IN MY LAST POST, I WROTE THAT CHANGING CAREERS or career focus is a powerful catalyst for shaking up sedentary thinking. It can reveal new professional perspectives and approaches to problem-solving. It can lead to new skills, networks, and best practices. (It can also lead to sleepless nights, that slow-rising fear you overlooked something critically important that will come back to haunt you, and the trepidation of mastering a new technology. But that's another story for another time.)
For me right now, it's about revealing the many forms and pathways that organizational leadership can take.
I've been a staff leader my entire working career.
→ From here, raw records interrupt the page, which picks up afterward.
-- ==== Sys2Proof/Safety.lean ====
section
/-! DEFINITION. The terms in which claims speak of runs: which parts of the state a command changes, and what a safe run keeps. -/

namespace Sys2Proof.Safety

open Sys2Proof.Machine

/-! ### Frames -/

/-- The parts of the state, but for the queue of waiting commands; `now` is the time with the causes that run with it (R424). -/
inductive Part where
  | now | free | evt | crash | cfg | stations | hz | ctxs | adj | led | tempo | sync | rst | tab | trace | boot | i3c | mem | memPoison | replicas | out
deriving DecidableEq, Repr

/-- A part is the same in two states. -/
abbrev same (p : Part) (s t : State) : Prop :=
  match p with
  | .now => (t.now, t.causes) = (s.now, s.causes)
  | .free => t.free = s.free
  | .evt => t.evt = s.evt
  | .crash => t.crash = s.crash
  | .cfg => t.cfg = s.cfg
  | .stations => t.stations = s.stations
  | .hz => t.hz = s.hz
  | .ctxs => t.ctxs = s.ctxs
  | .adj => t.adj = s.adj
  | .led => t.led = s.led
  | .tempo => t.tempo = s.tempo
  | .sync => t.sync = s.sync
  | .rst => t.rst = s.rst
  | .tab => t.tab = s.tab
  | .trace => t.trace = s.trace
  | .boot => t.boot = s.boot
  | .i3c => t.i3c = s.i3c
  | .mem => t.mem = s.mem
  | .memPoison => t.memPoison = s.memPoison
  | .replicas => t.replicas = s.replicas
  | .out => t.out = s.out

/-- Nothing outside the named parts changes, and no command that waits. -/
def onlyChanges (ps : List Part) (s t : State) : Prop := t.pending = s.pending ∧ ∀ p, p ∉ ps → same p s t

/-- The parts that a recorded event can touch: the recorder, and an armed tableau trigger (R404, R427). -/
def recording : List Part := [.evt, .tab]
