/-- R493: the board store. Chunks of the object needed are kept; STORE_END with every byte makes the object the stored one,
and length 0 leaves it absent; STORE_GET reads the object offered, STORE_DONE ends the offer, and the next object that waits
is offered; each exchange ends at its limit too. R467: with the offer of the shutdown record the chip halts. R413, R421: the
write of the low word of PHL_EVT_READ latches the record of a position for its requester, with RESULT; on any result but OK
the data reads as zero. Nothing else of the recorder changes. -/
def Obligations.BoardTransfers : Prop :=
  (∀ (s : State) (t : Nat) (tag object : Byte) (offset : Word) (bytes : List Byte) (crc : Word) (since : Nat) (got : Tab Byte),
    callerUp s → frameOk 0x50 tag ([object] ++ toLe 4 offset.toNat ++ bytes) crc = true → 1 ≤ bytes.length → bytes.length ≤ 256 →
    s.i3c.need = some (object.toNat, since, got) → offset.toNat + bytes.length ≤ objectMax object.toNat →
    ∃ (u : State) (now : Tab Byte), exec (.storePut t tag object offset bytes crc) s = .next u ∧ responds 0 [] u ∧
      u.i3c.need = some (object.toNat, since, now) ∧
      (∀ i, i < bytes.length → tfind (offset.toNat + i) now = some (bytes.getD i 0)) ∧
      (∀ a, a < offset.toNat ∨ offset.toNat + bytes.length ≤ a → tfind a now = tfind a got)) ∧
  (∀ (s : State) (t : Nat) (tag object : Byte) (len crc : Word) (since : Nat) (got : Tab Byte), callerUp s →
    frameOk 0x51 tag ([object] ++ toLe 4 len.toNat) crc = true → s.i3c.need = some (object.toNat, since, got) →
    s.i3c.wanted = [] →
    ∃ u, exec (.storeEnd t tag object len crc) s = .next u ∧
      (len = 0 → responds 0 [] u ∧ u.i3c.need = none ∧ u.i3c.store = s.i3c.store) ∧
      (len ≠ 0 → len.toNat ≤ objectMax object.toNat → (∀ i, i < len.toNat → (tfind i got).isSome = true) →
        responds 0 [] u ∧ u.i3c.need = none ∧ tfind object.toNat u.i3c.store = some (tgets 0 0 len.toNat got)) ∧
      (len ≠ 0 → (∃ i, i < len.toNat ∧ tfind i got = none) → responds 5 [] u ∧ u.i3c.need = s.i3c.need)) ∧
  (∀ (s : State) (t : Nat) (tag object : Byte) (offset : Word) (len : BitVec 16) (crc : Word) (since : Nat) (bytes : List Byte),
    callerUp s → frameOk 0x52 tag ([object] ++ toLe 4 offset.toNat ++ toLe 2 len.toNat) crc = true →
    s.i3c.offer = some (object.toNat, since, bytes) → 1 ≤ len.toNat → len.toNat ≤ 256 →
    ∃ u, exec (.storeGet t tag object offset len crc) s = .next u ∧ responds 0 (slice offset.toNat len.toNat bytes) u ∧
      u.i3c.offer = s.i3c.offer) ∧
  (∀ (s : State) (t : Nat) (tag object : Byte) (crc : Word) (since : Nat) (bytes : List Byte), callerUp s →
    frameOk 0x53 tag [object] crc = true → s.i3c.offer = some (object.toNat, since, bytes) →
    ∃ u, exec (.storeDone t tag object crc) s = .next u ∧ responds 0 [] u ∧
      (object = 2 → u.i3c.offer = none) ∧ (s.i3c.offers = [] → u.i3c.offer = none) ∧
      (∀ o b r, object ≠ 2 → s.i3c.offers = (o, b) :: r → u.i3c.offer = some (o, timeAt t s, b) ∧ u.i3c.offers = r) ∧
      (0x14 ≤ object.toNat → tfind object.toNat u.i3c.store = some bytes) ∧
      (object = 2 → s.boot.shutdown = 3 → u.boot = { s.boot with shutdown := 4, state := 3 } ∧ u.i3c.powerOff = true) ∧
      (object ≠ 2 → u.boot = s.boot)) ∧
  (∀ (s : State) (t : Nat) (object : Byte) (since : Nat) (got : Tab Byte), callerOff s = false →
    s.i3c.need = some (object.toNat, since, got) → s.i3c.wanted = [] →
    since + (if object = 1 then 1000000000 else 10000000) ≤ timeAt t s →
    ∃ u, exec (.storeNeedTimeout t object) s = .next u ∧ u.i3c = { s.i3c with need := none } ∧
      (object ≠ 2 → onlyChanges [.now, .i3c] s u) ∧
      (object = 2 → u.boot = { s.boot with sliceStart := timeAt t s } ∧ onlyChanges [.now, .i3c, .boot] s u)) ∧
  (∀ (s : State) (t : Nat) (object : Byte) (since : Nat) (bytes : List Byte), s.i3c.offer = some (object.toNat, since, bytes) →
    since + 50000000 ≤ timeAt t s →
    ∃ u, exec (.storeOfferTimeout t object) s = .next u ∧ (object = 2 ∨ s.i3c.offers = [] → u.i3c.offer = none) ∧
      (object ≠ 2 ∨ s.boot.shutdown ≠ 3 → u.boot = s.boot) ∧
      (object = 2 → s.boot.shutdown = 3 → u.boot = { s.boot with shutdown := 4, state := 3 })) ∧
  (∀ (s : State) (t : Nat) (r : Requester) (seq : Word) (upper : Option Word), callerOff s = false → r = .host ∨ r = .ccp →
    let era : Byte := match upper with | some w => BitVec.ofNat 8 (w.toNat / 256) | none => (tget {} (reqCode r) s.evt.latches : ReadLatch).era
    let pos := era.toNat * 2 ^ 32 + seq.toNat
    ∃ (u : State) (l : ReadLatch), exec (.evtReadLatch t r seq upper) s = .next u ∧ tget {} (reqCode r) u.evt.latches = l ∧
      l.era = era ∧ l.seq = seq ∧ l.result = readResult s.evt pos ∧
      (l.result = 0 → l.data = tfind (pos % 65536) s.evt.ring) ∧ (l.result ≠ 0 → readData u.evt r = List.replicate 32 0) ∧
      { u.evt with latches := s.evt.latches } = s.evt ∧ onlyChanges [.now, .evt] s u)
During that time I've learned a lot of leadership lessons, but I've also developed some predictable assumptions about what leaders do and personal expectations about what I, as an organizational leader, do. Since shaking myself up eight months ago, my leadership assumptions have been tested in ways that often jump out from around a corner to completely take me by surprise, even after all these years. I keep reminding myself that I asked for this.
If you dive head first into the sea of leadership literature out there, you'll soon figure that a good leader is out in front, making the tough decisions, taking the heat, and being respected for all of that. Indeed, that's a chunk of what leadership can be about.
Some organizations, however, want their leader to be less of the point person and more of a point guard, creating opportunities for others rather than themselves. And some organizations thrive best when their staff leader is barely distinguishable from the rest of the staff. More often than not these days, nonprofit leadership embodies all three (point person, point guard, and behind-the-scenes rainmaker), thus requiring a CEO to have a keen ability to read the organizational landscape and then act quickly and nimbly.
I'm intrigued by the quiet, back-of-the-room leadership that so often forms the backbone of many successful nonprofit organizations. It may come from the corner office, but it's just a likely to come from junior staff or the volunteer ranks. The fact is, it can come from anywhere at any time.
While boards of trustees have the critical stake in nurturing an organization's CEO, the CEO and department heads have just as big a stake in nurturing leadership at all levels throughout the organization.
The lesson in all of this is that leadership, or your understanding of it, is an organic thing. It changes with you as you move through your career, as you move from organization to organization. It can often look the same, with similar boundaries and expectations, but it is never quite the same. Do yourself a big favor and don't assume that it is.